**REQUIRED ACTION**
Please print every record below exactly as it appears.

(Records drawn from a dataset)
*** Block opens ***
/-- The per-instruction statements of `Laws.RowMatch`, for every instruction. -/
theorem Instr.row_admits_encode : ∀ i : Instr, i.row.admits (encode i) = true
  | .cls => Laws.RowMatch.cls
  | .ret => Laws.RowMatch.ret
  | .jp nnn => Laws.RowMatch.jp nnn
  | .call nnn => Laws.RowMatch.call nnn
  | .seImm x kk => Laws.RowMatch.seImm x kk
  | .sneImm x kk => Laws.RowMatch.sneImm x kk
  | .seReg x y => Laws.RowMatch.seReg x y
  | .ldImm x kk => Laws.RowMatch.ldImm x kk
  | .addImm x kk => Laws.RowMatch.addImm x kk
  | .ldReg x y => Laws.RowMatch.ldReg x y
  | .orReg x y => Laws.RowMatch.orReg x y
  | .andReg x y => Laws.RowMatch.andReg x y
  | .xorReg x y => Laws.RowMatch.xorReg x y
  | .addReg x y => Laws.RowMatch.addReg x y
  | .sub x y => Laws.RowMatch.sub x y
  | .shr x y => Laws.RowMatch.shr x y
  | .subn x y => Laws.RowMatch.subn x y
  | .shl x y => Laws.RowMatch.shl x y
  | .sneReg x y => Laws.RowMatch.sneReg x y
  | .ldI nnn => Laws.RowMatch.ldI nnn
  | .jpV0 nnn => Laws.RowMatch.jpV0 nnn
  | .rnd x kk => Laws.RowMatch.rnd x kk
  | .drw x y n => Laws.RowMatch.drw x y n
  | .skp x => Laws.RowMatch.skp x
  | .sknp x => Laws.RowMatch.sknp x
  | .ldVxDT x => Laws.RowMatch.ldVxDT x
  | .ldVxK x => Laws.RowMatch.ldVxK x
  | .ldDTVx x => Laws.RowMatch.ldDTVx x
  | .ldSTVx x => Laws.RowMatch.ldSTVx x
  | .addI x => Laws.RowMatch.addI x
  | .ldF x => Laws.RowMatch.ldF x
  | .ldB x => Laws.RowMatch.ldB x
  | .storeRegs x => Laws.RowMatch.storeRegs x
  | .loadRegs x => Laws.RowMatch.loadRegs x

/-! ## A word that a row admits is legal -/

/-- A row admits only words that have its pattern's value in every field its mask covers. -/
theorem extractLsb'_eq_of_admits {r : OpcodeRow} {w : Word} (hw : r.admits w = true) {start len : Nat}
    (hmask : r.mask.extractLsb' start len = BitVec.allOnes len) :
    w.extractLsb' start len = r.pat.extractLsb' start len := by
  rw [← OpcodeRow.admits_iff.mp hw, BitVec.extractLsb'_and, hmask, BitVec.and_allOnes]

/-- Each row fixes the class and, where R78 has a row for the class, the field that row speaks of. -/
theorem opcodeRows_mask : ∀ r ∈ opcodeRows, fieldOp r.mask = BitVec.allOnes 4 ∧
    (fieldOp r.pat = 0x0 → fieldNNN r.mask = BitVec.allOnes 12) ∧
    (fieldOp r.pat ∈ [(0x5 : Nibble), 0x8, 0x9] → fieldN r.mask = BitVec.allOnes 4) ∧
    (fieldOp r.pat ∈ [(0xE : Nibble), 0xF] → fieldKK r.mask = BitVec.allOnes 8) := by decide

theorem opcodeRows_pat_legal : ∀ r ∈ opcodeRows, ¬ InIllegalTable r.pat := by decide

theorem not_inIllegalTable_of_admits {r : OpcodeRow} (hr : r ∈ opcodeRows) {w : Word} (hw : r.admits w = true) :
    ¬ InIllegalTable w := by
  obtain ⟨hmask, h0, hN, hKK⟩ := opcodeRows_mask r hr
  have hop : fieldOp w = fieldOp r.pat := extractLsb'_eq_of_admits hw hmask
  replace h0 (h : fieldOp r.pat = 0x0) : fieldNNN w = fieldNNN r.pat := extractLsb'_eq_of_admits hw (h0 h)
  replace hN (h : fieldOp r.pat ∈ _) : fieldN w = fieldN r.pat := extractLsb'_eq_of_admits hw (hN h)
  replace hKK (h : fieldOp r.pat ∈ _) : fieldKK w = fieldKK r.pat := extractLsb'_eq_of_admits hw (hKK h)
  refine mt (fun hill => ?_) (opcodeRows_pat_legal r hr)
  rw [InIllegalTable, hop] at hill
  rcases hill with ⟨h, hf⟩ | ⟨h, hf⟩ | ⟨h, hf⟩ | ⟨h, hf⟩ | ⟨h, hf⟩ | ⟨h, hf⟩
  · rw [h0 h] at hf; exact .inl ⟨h, hf⟩
  · rw [hN (by simp [h])] at hf; exact .inr (.inl ⟨h, hf⟩)
  · rw [hN (by simp [h])] at hf; exact .inr (.inr (.inl ⟨h, hf⟩))
  · rw [hN (by simp [h])] at hf; exact .inr (.inr (.inr (.inl ⟨h, hf⟩)))
  · rw [hKK (by simp [h])] at hf; exact .inr (.inr (.inr (.inr (.inl ⟨h, hf⟩))))
  · rw [hKK (by simp [h])] at hf; exact .inr (.inr (.inr (.inr (.inr ⟨h, hf⟩))))

/-- Settles O8: the decoded instruction encodes to the word, so its row admits the word and by disjointness no other does;
a rejected word stands in R78's table, where no row reaches. -/
theorem decodeAgreesWithTheTable : Obligations.DecodeAgreesWithTheTable := by
  constructor
  · intro w i h
    have hi : i.row.admits w = true := encode_of_decodeWord h ▸ i.row_admits_encode
    exact ⟨i.row_mem, hi, fun r hr hrw => opcodeRows_admits_unique hr i.row_mem hrw hi⟩
  · intro w e h r hr
    exact Bool.eq_false_iff.mpr fun hw => not_inIllegalTable_of_admits hr hw (rejects_iff_inIllegalTable.mp ⟨e, h⟩)

/-- Settles O11: each word is a literal. -/
theorem sampleWordsDecode : Obligations.SampleWordsDecode := by
  unfold Obligations.SampleWordsDecode
  decide

end Sys2Proof
end

section
/-! PROOFS: the step cycle (R90 to R96). Every instruction answers a next state, none writes KEYS, and a STEP does one of
three things (`stepAt_cases`): the timer update alone, the fetched instruction after it, or the skip of an illegal word. -/

namespace Sys2Proof.Machine

/-! ## What an instruction answers and leaves alone -/

/-- Each of the 34 meanings answers a next state (R92): none is a fault or a refusal. -/
theorem exec_completes (i : Instr) (s : State) : ∃ t, exec i s = .next t := by
  cases i <;> exact ⟨_, rfl⟩

/-- No row of the table of R35 lets an instruction write KEYS. -/
theorem not_mayWrite_keys (i : Instr) (s : State) : ¬ mayWrite i s .keys := by
  cases i with
  | ldVxK x => by_cases hk : s.KEYS = 0 <;> simp [mayWrite, hk]
  | _ => simp [mayWrite]

theorem exec_KEYS {i : Instr} {s t : State} (h : exec i s = .next t) : t.KEYS = s.KEYS :=
  exec_unchangedBut_mayWrite h .keys (not_mayWrite_keys i s)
*** Block closes ***
**WRITTEN SOLUTION**
/-- The per-instruction statements of `Laws.RowMatch`, for every instruction. -/
theorem Instr.row_admits_encode : ∀ i : Instr, i.row.admits (encode i) = true
  | .cls => Laws.RowMatch.cls
  | .ret => Laws.RowMatch.ret
  | .jp nnn => Laws.RowMatch.jp nnn
  | .call nnn => Laws.RowMatch.call nnn
  | .seImm x kk => Laws.RowMatch.seImm x kk
  | .sneImm x kk => Laws.RowMatch.sneImm x kk
  | .seReg x y => Laws.RowMatch.seReg x y
  | .ldImm x kk => Laws.RowMatch.ldImm x kk
  | .addImm x kk => Laws.RowMatch.addImm x kk
  | .ldReg x y => Laws.RowMatch.ldReg x y
  | .orReg x y => Laws.RowMatch.orReg x y
  | .andReg x y => Laws.RowMatch.andReg x y
  | .xorReg x y => Laws.RowMatch.xorReg x y
  | .addReg x y => Laws.RowMatch.addReg x y
  | .sub x y => Laws.RowMatch.sub x y
  | .shr x y => Laws.RowMatch.shr x y
  | .subn x y => Laws.RowMatch.subn x y
  | .shl x y => Laws.RowMatch.shl x y
  | .sneReg x y => Laws.RowMatch.sneReg x y
  | .ldI nnn => Laws.RowMatch.ldI nnn
  | .jpV0 nnn => Laws.RowMatch.jpV0 nnn
  | .rnd x kk => Laws.RowMatch.rnd x kk
  | .drw x y n => Laws.RowMatch.drw x y n
  | .skp x => Laws.RowMatch.skp x
  | .sknp x => Laws.RowMatch.sknp x
  | .ldVxDT x => Laws.RowMatch.ldVxDT x
  | .ldVxK x => Laws.RowMatch.ldVxK x
  | .ldDTVx x => Laws.RowMatch.ldDTVx x
  | .ldSTVx x => Laws.RowMatch.ldSTVx x
  | .addI x => Laws.RowMatch.addI x
  | .ldF x => Laws.RowMatch.ldF x
  | .ldB x => Laws.RowMatch.ldB x
  | .storeRegs x => Laws.RowMatch.storeRegs x
  | .loadRegs x => Laws.RowMatch.loadRegs x

/-! ## A word that a row admits is legal -/

/-- A row admits only words that have its pattern's value in every field its mask covers. -/
theorem extractLsb'_eq_of_admits {r : OpcodeRow} {w : Word} (hw : r.admits w = true) {start len : Nat}
    (hmask : r.mask.extractLsb' start len = BitVec.allOnes len) :
    w.extractLsb' start len = r.pat.extractLsb' start len := by
  rw [← OpcodeRow.admits_iff.mp hw, BitVec.extractLsb'_and, hmask, BitVec.and_allOnes]

/-- Each row fixes the class and, where R78 has a row for the class, the field that row speaks of. -/
theorem opcodeRows_mask : ∀ r ∈ opcodeRows, fieldOp r.mask = BitVec.allOnes 4 ∧
    (fieldOp r.pat = 0x0 → fieldNNN r.mask = BitVec.allOnes 12) ∧
    (fieldOp r.pat ∈ [(0x5 : Nibble), 0x8, 0x9] → fieldN r.mask = BitVec.allOnes 4) ∧
    (fieldOp r.pat ∈ [(0xE : Nibble), 0xF] → fieldKK r.mask = BitVec.allOnes 8) := by decide

theorem opcodeRows_pat_legal : ∀ r ∈ opcodeRows, ¬ InIllegalTable r.pat := by decide

theorem not_inIllegalTable_of_admits {r : OpcodeRow} (hr : r ∈ opcodeRows) {w : Word} (hw : r.admits w = true) :
    ¬ InIllegalTable w := by
  obtain ⟨hmask, h0, hN, hKK⟩ := opcodeRows_mask r hr
  have hop : fieldOp w = fieldOp r.pat := extractLsb'_eq_of_admits hw hmask
  replace h0 (h : fieldOp r.pat = 0x0) : fieldNNN w = fieldNNN r.pat := extractLsb'_eq_of_admits hw (h0 h)
  replace hN (h : fieldOp r.pat ∈ _) : fieldN w = fieldN r.pat := extractLsb'_eq_of_admits hw (hN h)
  replace hKK (h : fieldOp r.pat ∈ _) : fieldKK w = fieldKK r.pat := extractLsb'_eq_of_admits hw (hKK h)
  refine mt (fun hill => ?_) (opcodeRows_pat_legal r hr)
  rw [InIllegalTable, hop] at hill
  rcases hill with ⟨h, hf⟩ | ⟨h, hf⟩ | ⟨h, hf⟩ | ⟨h, hf⟩ | ⟨h, hf⟩ | ⟨h, hf⟩
  · rw [h0 h] at hf; exact .inl ⟨h, hf⟩
  · rw [hN (by simp [h])] at hf; exact .inr (.inl ⟨h, hf⟩)
  · rw [hN (by simp [h])] at hf; exact .inr (.inr (.inl ⟨h, hf⟩))
  · rw [hN (by simp [h])] at hf; exact .inr (.inr (.inr (.inl ⟨h, hf⟩)))
  · rw [hKK (by simp [h])] at hf; exact .inr (.inr (.inr (.inr (.inl ⟨h, hf⟩))))
  · rw [hKK (by simp [h])] at hf; exact .inr (.inr (.inr (.inr (.inr ⟨h, hf⟩))))

/-- Settles O8: the decoded instruction encodes to the word, so its row admits the word and by disjointness no other does;
a rejected word stands in R78's table, where no row reaches. -/
theorem decodeAgreesWithTheTable : Obligations.DecodeAgreesWithTheTable := by
  constructor
  · intro w i h
    have hi : i.row.admits w = true := encode_of_decodeWord h ▸ i.row_admits_encode
    exact ⟨i.row_mem, hi, fun r hr hrw => opcodeRows_admits_unique hr i.row_mem hrw hi⟩
  · intro w e h r hr
    exact Bool.eq_false_iff.mpr fun hw => not_inIllegalTable_of_admits hr hw (rejects_iff_inIllegalTable.mp ⟨e, h⟩)

/-- Settles O11: each word is a literal. -/
theorem sampleWordsDecode : Obligations.SampleWordsDecode := by
  unfold Obligations.SampleWordsDecode
  decide

end Sys2Proof
end

section
/-! PROOFS: the step cycle (R90 to R96). Every instruction answers a next state, none writes KEYS, and a STEP does one of
three things (`stepAt_cases`): the timer update alone, the fetched instruction after it, or the skip of an illegal word. -/

namespace Sys2Proof.Machine

/-! ## What an instruction answers and leaves alone -/

/-- Each of the 34 meanings answers a next state (R92): none is a fault or a refusal. -/
theorem exec_completes (i : Instr) (s : State) : ∃ t, exec i s = .next t := by
  cases i <;> exact ⟨_, rfl⟩

/-- No row of the table of R35 lets an instruction write KEYS. -/
theorem not_mayWrite_keys (i : Instr) (s : State) : ¬ mayWrite i s .keys := by
  cases i with
  | ldVxK x => by_cases hk : s.KEYS = 0 <;> simp [mayWrite, hk]
  | _ => simp [mayWrite]

theorem exec_KEYS {i : Instr} {s t : State} (h : exec i s = .next t) : t.KEYS = s.KEYS :=
  exec_unchangedBut_mayWrite h .keys (not_mayWrite_keys i s)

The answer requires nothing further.